------ INFORMATION ------

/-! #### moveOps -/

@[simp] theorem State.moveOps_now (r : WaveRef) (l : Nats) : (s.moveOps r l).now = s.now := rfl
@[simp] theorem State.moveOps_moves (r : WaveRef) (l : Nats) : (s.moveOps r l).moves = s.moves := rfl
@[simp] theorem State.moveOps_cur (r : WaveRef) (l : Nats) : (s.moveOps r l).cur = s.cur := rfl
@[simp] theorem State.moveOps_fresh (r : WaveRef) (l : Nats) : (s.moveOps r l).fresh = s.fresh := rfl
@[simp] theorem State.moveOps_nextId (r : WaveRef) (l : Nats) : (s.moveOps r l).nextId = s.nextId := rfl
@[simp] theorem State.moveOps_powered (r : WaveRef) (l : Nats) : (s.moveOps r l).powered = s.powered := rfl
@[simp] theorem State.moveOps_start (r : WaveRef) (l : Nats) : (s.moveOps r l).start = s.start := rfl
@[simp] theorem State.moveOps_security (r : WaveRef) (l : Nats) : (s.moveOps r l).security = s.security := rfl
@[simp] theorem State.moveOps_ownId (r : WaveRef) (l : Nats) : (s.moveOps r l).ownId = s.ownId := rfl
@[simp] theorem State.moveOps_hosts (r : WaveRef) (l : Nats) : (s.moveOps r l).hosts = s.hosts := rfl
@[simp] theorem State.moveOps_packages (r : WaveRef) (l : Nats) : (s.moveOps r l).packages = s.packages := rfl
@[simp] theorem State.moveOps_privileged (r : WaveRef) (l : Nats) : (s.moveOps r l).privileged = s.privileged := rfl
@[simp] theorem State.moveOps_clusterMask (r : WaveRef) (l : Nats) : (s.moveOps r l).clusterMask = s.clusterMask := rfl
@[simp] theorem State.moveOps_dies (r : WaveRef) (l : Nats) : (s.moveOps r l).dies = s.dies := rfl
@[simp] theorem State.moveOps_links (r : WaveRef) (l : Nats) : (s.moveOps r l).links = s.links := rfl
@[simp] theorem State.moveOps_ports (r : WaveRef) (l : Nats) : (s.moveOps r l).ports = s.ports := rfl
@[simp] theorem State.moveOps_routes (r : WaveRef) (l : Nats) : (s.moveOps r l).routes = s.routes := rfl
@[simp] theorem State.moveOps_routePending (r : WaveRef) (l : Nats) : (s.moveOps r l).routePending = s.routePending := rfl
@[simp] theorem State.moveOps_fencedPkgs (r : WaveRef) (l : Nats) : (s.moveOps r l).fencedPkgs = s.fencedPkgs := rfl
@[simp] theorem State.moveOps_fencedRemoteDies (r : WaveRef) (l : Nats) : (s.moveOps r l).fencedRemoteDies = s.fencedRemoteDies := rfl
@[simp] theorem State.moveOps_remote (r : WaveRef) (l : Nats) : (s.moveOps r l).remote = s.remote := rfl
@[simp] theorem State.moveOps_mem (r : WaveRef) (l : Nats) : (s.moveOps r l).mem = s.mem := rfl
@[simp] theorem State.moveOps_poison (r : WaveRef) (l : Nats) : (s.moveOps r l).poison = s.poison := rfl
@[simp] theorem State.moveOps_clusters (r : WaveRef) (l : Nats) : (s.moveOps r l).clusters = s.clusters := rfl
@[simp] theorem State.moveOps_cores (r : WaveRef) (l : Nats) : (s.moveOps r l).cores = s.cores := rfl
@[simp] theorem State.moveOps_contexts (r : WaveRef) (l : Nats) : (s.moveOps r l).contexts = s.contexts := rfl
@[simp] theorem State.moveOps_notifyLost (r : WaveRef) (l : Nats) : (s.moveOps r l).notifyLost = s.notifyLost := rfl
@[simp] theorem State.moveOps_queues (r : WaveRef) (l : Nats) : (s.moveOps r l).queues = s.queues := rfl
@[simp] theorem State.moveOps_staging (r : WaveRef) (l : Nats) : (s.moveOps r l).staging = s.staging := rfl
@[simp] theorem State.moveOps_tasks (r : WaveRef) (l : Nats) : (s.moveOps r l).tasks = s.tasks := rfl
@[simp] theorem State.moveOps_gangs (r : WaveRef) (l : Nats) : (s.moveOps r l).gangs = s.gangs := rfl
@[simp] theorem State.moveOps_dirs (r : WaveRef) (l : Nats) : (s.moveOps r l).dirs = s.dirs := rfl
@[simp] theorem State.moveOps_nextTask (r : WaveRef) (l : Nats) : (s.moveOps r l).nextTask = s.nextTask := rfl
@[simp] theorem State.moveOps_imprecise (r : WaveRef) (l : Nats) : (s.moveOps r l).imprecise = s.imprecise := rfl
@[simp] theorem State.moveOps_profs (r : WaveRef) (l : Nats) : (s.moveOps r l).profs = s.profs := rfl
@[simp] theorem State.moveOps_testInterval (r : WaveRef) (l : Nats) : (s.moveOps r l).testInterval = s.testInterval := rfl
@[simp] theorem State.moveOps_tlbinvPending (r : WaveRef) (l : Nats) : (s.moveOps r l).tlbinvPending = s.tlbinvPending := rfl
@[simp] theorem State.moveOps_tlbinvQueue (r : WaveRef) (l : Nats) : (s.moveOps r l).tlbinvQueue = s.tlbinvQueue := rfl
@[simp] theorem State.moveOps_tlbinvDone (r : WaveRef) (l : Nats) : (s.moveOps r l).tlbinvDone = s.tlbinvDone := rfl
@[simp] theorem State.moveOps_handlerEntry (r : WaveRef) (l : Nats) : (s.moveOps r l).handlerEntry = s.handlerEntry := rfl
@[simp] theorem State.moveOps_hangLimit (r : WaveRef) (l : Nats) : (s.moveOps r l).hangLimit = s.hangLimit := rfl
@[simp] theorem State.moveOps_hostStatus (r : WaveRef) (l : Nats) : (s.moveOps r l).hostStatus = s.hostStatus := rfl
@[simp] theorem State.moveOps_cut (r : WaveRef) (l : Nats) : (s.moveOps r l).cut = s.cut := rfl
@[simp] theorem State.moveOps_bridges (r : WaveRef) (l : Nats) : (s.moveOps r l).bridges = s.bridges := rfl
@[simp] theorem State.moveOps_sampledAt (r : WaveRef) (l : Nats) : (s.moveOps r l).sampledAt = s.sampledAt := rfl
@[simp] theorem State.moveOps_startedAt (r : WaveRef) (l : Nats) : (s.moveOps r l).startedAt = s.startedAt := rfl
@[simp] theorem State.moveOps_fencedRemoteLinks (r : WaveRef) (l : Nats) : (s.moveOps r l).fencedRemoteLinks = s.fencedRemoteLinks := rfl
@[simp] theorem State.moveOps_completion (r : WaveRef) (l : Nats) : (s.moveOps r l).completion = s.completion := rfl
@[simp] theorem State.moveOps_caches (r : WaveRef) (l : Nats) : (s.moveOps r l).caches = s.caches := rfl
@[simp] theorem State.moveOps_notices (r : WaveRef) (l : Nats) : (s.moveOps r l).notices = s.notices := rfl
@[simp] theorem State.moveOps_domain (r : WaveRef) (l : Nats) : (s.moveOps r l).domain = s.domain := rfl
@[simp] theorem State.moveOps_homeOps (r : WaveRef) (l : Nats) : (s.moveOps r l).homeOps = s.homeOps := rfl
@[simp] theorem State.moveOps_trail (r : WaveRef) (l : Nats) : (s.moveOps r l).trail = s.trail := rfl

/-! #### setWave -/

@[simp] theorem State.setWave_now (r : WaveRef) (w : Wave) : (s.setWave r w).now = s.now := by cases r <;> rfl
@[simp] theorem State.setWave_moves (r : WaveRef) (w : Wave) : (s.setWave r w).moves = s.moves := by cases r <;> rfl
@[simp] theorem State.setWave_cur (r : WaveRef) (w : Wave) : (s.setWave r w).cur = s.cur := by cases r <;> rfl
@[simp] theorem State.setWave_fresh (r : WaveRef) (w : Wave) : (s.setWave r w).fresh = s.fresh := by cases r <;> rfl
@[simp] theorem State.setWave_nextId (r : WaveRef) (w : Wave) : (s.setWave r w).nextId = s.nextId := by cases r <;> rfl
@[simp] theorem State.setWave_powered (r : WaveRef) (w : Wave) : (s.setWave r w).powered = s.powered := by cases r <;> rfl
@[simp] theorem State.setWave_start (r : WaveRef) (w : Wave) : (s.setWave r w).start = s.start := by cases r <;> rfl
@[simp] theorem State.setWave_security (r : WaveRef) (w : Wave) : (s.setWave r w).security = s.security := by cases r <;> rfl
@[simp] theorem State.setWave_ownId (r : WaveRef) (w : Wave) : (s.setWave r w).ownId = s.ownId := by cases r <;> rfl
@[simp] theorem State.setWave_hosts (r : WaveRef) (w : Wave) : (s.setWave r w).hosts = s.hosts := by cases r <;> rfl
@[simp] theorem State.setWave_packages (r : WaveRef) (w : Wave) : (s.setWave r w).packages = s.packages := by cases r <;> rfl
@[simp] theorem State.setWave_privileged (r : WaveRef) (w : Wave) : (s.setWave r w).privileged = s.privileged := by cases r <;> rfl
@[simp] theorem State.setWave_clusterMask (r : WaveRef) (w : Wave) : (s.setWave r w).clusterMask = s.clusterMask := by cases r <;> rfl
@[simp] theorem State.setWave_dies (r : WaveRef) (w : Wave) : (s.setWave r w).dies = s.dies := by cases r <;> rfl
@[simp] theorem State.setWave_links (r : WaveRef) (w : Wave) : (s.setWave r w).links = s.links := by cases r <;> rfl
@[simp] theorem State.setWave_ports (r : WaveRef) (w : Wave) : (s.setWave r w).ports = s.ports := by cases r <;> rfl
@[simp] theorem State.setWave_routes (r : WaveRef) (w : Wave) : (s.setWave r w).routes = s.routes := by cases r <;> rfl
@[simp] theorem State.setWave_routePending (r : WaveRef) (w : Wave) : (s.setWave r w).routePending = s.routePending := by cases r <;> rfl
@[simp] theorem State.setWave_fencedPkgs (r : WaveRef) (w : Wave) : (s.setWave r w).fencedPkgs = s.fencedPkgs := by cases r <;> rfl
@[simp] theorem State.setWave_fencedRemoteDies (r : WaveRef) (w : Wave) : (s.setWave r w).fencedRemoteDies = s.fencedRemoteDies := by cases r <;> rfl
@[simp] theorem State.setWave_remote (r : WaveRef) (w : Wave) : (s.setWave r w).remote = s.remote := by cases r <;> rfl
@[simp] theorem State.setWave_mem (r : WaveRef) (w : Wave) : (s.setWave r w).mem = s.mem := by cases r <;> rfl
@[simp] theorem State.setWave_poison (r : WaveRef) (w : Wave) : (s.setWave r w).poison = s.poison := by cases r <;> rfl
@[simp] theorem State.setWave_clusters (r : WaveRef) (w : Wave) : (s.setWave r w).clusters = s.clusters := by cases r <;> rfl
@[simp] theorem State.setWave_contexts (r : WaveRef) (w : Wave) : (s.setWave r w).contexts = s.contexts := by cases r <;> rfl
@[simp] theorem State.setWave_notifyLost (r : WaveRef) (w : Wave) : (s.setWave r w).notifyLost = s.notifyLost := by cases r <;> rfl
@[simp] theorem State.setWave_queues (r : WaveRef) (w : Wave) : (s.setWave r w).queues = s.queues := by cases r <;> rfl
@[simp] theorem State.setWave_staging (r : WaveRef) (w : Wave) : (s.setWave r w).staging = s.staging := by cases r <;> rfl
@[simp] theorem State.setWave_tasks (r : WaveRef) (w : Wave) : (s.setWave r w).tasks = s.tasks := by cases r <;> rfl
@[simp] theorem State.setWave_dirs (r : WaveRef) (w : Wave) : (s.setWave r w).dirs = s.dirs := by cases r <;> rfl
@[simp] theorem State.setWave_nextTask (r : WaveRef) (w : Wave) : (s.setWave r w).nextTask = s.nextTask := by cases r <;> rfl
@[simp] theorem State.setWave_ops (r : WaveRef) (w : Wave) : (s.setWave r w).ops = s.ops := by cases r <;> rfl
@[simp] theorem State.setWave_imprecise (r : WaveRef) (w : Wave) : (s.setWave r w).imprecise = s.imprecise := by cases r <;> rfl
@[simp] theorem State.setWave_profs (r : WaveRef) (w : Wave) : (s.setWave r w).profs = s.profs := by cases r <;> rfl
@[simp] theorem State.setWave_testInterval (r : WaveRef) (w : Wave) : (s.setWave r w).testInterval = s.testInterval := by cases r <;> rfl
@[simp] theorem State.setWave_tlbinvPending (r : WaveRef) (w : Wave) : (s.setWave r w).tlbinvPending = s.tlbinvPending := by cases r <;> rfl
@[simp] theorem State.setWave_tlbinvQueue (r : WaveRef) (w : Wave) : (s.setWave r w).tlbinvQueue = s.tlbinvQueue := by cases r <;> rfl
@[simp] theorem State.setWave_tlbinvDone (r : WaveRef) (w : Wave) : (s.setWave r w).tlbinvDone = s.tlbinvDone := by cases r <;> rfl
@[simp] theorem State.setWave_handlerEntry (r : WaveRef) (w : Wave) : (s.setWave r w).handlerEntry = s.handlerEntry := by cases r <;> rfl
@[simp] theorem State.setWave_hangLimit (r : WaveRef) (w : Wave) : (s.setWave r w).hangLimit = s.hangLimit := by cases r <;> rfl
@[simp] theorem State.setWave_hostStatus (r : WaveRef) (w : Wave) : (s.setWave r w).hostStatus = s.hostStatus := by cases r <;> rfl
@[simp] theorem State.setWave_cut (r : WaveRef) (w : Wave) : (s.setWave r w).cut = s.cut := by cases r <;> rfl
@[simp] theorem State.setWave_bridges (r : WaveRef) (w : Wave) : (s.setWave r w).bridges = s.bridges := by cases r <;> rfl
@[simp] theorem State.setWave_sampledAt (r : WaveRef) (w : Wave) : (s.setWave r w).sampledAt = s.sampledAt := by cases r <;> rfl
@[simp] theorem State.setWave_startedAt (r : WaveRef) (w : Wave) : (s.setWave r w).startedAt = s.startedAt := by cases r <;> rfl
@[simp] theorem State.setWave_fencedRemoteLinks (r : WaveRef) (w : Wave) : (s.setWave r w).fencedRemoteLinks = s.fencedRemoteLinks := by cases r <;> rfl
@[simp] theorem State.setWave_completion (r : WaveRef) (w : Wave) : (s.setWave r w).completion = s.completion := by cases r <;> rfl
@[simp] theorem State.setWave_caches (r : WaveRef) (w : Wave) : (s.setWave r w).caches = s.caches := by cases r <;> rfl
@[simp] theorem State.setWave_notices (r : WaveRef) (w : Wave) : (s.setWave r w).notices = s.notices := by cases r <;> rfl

------
------ INFORMATION ------

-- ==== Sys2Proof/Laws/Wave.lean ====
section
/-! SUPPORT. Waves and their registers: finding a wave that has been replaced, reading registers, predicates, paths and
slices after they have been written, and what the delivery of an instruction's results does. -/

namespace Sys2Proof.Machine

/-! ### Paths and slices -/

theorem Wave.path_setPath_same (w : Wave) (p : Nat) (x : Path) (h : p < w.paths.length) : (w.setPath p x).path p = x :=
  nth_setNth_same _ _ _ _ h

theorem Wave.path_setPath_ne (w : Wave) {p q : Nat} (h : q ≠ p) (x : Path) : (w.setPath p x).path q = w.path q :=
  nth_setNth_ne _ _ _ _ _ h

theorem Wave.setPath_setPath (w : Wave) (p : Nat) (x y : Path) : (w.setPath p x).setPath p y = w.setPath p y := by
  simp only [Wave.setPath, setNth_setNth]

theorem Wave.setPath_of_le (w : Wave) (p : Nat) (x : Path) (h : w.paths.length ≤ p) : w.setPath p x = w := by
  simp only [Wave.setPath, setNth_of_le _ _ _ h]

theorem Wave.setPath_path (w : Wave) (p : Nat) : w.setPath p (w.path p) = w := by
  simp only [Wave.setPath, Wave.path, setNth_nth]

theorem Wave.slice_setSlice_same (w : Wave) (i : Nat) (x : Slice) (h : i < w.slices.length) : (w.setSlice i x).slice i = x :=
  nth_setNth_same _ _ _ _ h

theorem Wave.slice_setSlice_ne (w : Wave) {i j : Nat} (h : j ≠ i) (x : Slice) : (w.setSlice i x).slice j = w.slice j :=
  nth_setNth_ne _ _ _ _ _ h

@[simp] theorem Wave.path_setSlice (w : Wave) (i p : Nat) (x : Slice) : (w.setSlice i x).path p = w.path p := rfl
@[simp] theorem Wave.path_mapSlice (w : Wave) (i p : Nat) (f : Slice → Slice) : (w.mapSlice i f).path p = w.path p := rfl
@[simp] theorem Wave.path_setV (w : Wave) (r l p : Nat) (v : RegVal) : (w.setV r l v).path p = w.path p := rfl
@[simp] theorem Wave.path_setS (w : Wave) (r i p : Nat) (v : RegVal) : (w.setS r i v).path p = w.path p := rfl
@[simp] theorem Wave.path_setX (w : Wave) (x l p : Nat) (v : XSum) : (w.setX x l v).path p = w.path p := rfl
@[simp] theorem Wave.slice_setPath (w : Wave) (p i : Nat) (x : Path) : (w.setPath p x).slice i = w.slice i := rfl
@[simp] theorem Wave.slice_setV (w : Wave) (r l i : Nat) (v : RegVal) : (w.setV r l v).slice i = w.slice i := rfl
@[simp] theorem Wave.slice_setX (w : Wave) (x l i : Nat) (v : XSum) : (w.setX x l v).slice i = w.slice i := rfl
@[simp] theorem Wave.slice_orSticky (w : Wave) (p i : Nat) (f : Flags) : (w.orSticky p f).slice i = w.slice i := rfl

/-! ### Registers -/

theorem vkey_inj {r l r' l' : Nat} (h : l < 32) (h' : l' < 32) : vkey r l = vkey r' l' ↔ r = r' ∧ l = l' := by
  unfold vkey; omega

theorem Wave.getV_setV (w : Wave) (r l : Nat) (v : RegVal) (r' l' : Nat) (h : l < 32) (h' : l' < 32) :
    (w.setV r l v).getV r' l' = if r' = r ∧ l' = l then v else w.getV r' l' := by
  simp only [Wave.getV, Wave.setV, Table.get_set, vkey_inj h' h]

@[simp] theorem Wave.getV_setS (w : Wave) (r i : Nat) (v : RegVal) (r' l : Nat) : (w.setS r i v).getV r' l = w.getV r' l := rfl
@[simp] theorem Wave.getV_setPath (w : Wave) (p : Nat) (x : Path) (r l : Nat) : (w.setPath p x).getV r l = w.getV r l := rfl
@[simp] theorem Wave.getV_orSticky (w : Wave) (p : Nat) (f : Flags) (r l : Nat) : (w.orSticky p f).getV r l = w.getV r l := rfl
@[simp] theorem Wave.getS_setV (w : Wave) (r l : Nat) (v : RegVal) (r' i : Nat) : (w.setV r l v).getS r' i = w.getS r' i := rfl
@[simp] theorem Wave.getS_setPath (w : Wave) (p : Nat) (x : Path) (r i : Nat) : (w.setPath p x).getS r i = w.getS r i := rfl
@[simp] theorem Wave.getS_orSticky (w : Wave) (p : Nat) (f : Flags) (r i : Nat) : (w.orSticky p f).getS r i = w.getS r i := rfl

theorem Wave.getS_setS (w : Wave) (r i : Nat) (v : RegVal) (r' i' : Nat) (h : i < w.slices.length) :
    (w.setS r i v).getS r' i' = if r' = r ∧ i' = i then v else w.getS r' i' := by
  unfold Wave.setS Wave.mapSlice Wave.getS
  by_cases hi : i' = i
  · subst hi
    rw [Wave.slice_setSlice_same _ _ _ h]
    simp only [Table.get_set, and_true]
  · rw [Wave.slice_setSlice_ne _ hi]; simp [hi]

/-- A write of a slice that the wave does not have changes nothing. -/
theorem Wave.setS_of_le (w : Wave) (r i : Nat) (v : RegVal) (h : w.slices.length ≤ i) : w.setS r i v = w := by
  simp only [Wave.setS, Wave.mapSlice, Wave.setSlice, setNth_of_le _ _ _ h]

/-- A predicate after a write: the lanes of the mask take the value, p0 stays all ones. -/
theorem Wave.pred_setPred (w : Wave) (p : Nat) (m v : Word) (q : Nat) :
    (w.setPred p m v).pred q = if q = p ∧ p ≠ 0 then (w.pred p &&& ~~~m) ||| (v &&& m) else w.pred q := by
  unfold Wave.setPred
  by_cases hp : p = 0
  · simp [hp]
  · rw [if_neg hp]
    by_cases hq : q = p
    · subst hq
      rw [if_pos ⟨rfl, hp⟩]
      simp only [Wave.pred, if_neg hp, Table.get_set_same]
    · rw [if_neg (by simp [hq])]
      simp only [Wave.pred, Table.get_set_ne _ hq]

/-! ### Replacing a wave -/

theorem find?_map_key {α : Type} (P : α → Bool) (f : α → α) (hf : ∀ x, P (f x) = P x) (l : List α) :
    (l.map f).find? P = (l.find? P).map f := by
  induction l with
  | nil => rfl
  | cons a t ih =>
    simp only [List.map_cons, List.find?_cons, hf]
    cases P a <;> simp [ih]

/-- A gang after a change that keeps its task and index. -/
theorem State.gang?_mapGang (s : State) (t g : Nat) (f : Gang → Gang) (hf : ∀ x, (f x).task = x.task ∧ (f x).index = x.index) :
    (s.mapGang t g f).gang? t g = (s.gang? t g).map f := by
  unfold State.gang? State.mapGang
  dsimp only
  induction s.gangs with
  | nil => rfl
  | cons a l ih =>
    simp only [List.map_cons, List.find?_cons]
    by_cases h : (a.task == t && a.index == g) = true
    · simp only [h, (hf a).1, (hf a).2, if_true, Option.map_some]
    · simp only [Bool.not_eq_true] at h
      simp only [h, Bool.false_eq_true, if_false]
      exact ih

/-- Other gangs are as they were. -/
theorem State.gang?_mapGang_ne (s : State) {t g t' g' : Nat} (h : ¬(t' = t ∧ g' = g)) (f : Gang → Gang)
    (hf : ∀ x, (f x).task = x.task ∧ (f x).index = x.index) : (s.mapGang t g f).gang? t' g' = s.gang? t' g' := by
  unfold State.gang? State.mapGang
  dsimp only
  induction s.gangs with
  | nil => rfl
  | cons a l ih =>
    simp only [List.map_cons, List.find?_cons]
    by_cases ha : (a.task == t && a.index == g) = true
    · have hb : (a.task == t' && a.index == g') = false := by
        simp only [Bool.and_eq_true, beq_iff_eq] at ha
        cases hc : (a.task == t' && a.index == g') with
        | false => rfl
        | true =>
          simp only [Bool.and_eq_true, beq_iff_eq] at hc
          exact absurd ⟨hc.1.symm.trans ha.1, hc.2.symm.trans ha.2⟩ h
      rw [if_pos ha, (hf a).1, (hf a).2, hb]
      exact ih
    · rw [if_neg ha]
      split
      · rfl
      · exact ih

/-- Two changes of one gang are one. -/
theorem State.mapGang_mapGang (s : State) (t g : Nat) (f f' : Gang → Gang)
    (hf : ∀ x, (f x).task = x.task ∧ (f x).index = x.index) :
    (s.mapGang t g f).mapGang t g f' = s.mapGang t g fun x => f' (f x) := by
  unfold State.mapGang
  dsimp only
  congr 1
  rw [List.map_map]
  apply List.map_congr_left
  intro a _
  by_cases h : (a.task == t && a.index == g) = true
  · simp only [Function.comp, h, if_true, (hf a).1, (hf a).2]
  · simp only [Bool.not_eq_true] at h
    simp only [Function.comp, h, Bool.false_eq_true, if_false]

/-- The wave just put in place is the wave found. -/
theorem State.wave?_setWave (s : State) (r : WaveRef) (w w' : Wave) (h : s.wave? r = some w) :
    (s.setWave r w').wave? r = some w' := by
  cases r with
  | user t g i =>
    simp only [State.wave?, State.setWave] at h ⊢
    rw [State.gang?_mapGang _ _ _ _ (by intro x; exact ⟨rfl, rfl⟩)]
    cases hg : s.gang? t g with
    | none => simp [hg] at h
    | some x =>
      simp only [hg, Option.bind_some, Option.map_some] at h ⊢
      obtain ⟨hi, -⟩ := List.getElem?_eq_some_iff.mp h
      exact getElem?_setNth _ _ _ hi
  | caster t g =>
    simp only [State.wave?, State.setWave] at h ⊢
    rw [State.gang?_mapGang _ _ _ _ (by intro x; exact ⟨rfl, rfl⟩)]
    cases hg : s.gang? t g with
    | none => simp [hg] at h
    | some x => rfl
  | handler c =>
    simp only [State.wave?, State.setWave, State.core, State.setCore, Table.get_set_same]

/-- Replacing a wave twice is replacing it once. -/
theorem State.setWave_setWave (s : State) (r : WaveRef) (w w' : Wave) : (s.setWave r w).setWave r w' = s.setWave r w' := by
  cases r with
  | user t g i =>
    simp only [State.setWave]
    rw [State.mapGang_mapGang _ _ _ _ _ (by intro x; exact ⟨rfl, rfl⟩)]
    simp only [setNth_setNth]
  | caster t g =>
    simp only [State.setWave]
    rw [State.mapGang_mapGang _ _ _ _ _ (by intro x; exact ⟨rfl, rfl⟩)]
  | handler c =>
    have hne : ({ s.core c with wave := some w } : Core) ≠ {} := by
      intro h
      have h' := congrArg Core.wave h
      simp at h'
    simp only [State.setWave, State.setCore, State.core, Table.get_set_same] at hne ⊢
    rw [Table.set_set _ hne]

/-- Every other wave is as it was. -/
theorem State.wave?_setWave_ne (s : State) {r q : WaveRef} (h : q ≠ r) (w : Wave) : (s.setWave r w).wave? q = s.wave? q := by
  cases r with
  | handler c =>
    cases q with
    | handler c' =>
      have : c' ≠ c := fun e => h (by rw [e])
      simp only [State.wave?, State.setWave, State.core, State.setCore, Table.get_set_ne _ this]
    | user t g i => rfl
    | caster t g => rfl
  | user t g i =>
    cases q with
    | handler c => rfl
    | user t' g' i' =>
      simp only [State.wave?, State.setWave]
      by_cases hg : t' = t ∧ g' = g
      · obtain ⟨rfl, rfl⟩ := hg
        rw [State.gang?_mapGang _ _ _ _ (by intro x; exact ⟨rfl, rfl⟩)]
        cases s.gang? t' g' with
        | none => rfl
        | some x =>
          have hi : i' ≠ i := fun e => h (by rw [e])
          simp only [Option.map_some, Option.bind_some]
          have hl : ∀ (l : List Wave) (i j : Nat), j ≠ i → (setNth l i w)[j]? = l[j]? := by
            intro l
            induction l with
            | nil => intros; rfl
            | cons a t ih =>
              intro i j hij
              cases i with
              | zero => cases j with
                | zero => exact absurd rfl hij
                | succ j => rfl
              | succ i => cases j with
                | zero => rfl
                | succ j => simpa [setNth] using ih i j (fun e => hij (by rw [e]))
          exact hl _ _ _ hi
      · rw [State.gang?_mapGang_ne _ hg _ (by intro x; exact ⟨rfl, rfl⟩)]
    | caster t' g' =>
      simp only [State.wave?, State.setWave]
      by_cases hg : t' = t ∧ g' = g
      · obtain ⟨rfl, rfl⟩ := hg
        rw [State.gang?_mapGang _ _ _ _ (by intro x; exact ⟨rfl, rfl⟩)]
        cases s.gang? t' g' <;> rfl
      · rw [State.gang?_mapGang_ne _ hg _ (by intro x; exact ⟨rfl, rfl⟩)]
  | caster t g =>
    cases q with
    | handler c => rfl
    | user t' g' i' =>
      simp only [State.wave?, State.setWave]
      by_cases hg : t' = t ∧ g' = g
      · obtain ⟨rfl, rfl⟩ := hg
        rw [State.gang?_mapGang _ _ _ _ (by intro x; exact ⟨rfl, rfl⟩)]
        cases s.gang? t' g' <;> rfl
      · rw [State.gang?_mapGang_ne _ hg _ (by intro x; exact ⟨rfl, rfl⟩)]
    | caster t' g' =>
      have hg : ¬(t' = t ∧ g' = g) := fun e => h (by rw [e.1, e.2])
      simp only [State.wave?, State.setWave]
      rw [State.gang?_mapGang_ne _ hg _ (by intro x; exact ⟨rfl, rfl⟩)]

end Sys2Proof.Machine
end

------

▶ _WHAT TO WORK ON_:
Leave out every line above except those from the line with "#### moveOps -/" up to and including the line with "s.hosts := rfl", and copy those exactly.

▶ _REPLY TO THE TASK_:
/-! #### moveOps -/

@[simp] theorem State.moveOps_now (r : WaveRef) (l : Nats) : (s.moveOps r l).now = s.now := rfl
@[simp] theorem State.moveOps_moves (r : WaveRef) (l : Nats) : (s.moveOps r l).moves = s.moves := rfl
@[simp] theorem State.moveOps_cur (r : WaveRef) (l : Nats) : (s.moveOps r l).cur = s.cur := rfl
@[simp] theorem State.moveOps_fresh (r : WaveRef) (l : Nats) : (s.moveOps r l).fresh = s.fresh := rfl
@[simp] theorem State.moveOps_nextId (r : WaveRef) (l : Nats) : (s.moveOps r l).nextId = s.nextId := rfl
@[simp] theorem State.moveOps_powered (r : WaveRef) (l : Nats) : (s.moveOps r l).powered = s.powered := rfl
@[simp] theorem State.moveOps_start (r : WaveRef) (l : Nats) : (s.moveOps r l).start = s.start := rfl
@[simp] theorem State.moveOps_security (r : WaveRef) (l : Nats) : (s.moveOps r l).security = s.security := rfl
@[simp] theorem State.moveOps_ownId (r : WaveRef) (l : Nats) : (s.moveOps r l).ownId = s.ownId := rfl
@[simp] theorem State.moveOps_hosts (r : WaveRef) (l : Nats) : (s.moveOps r l).hosts = s.hosts := rfl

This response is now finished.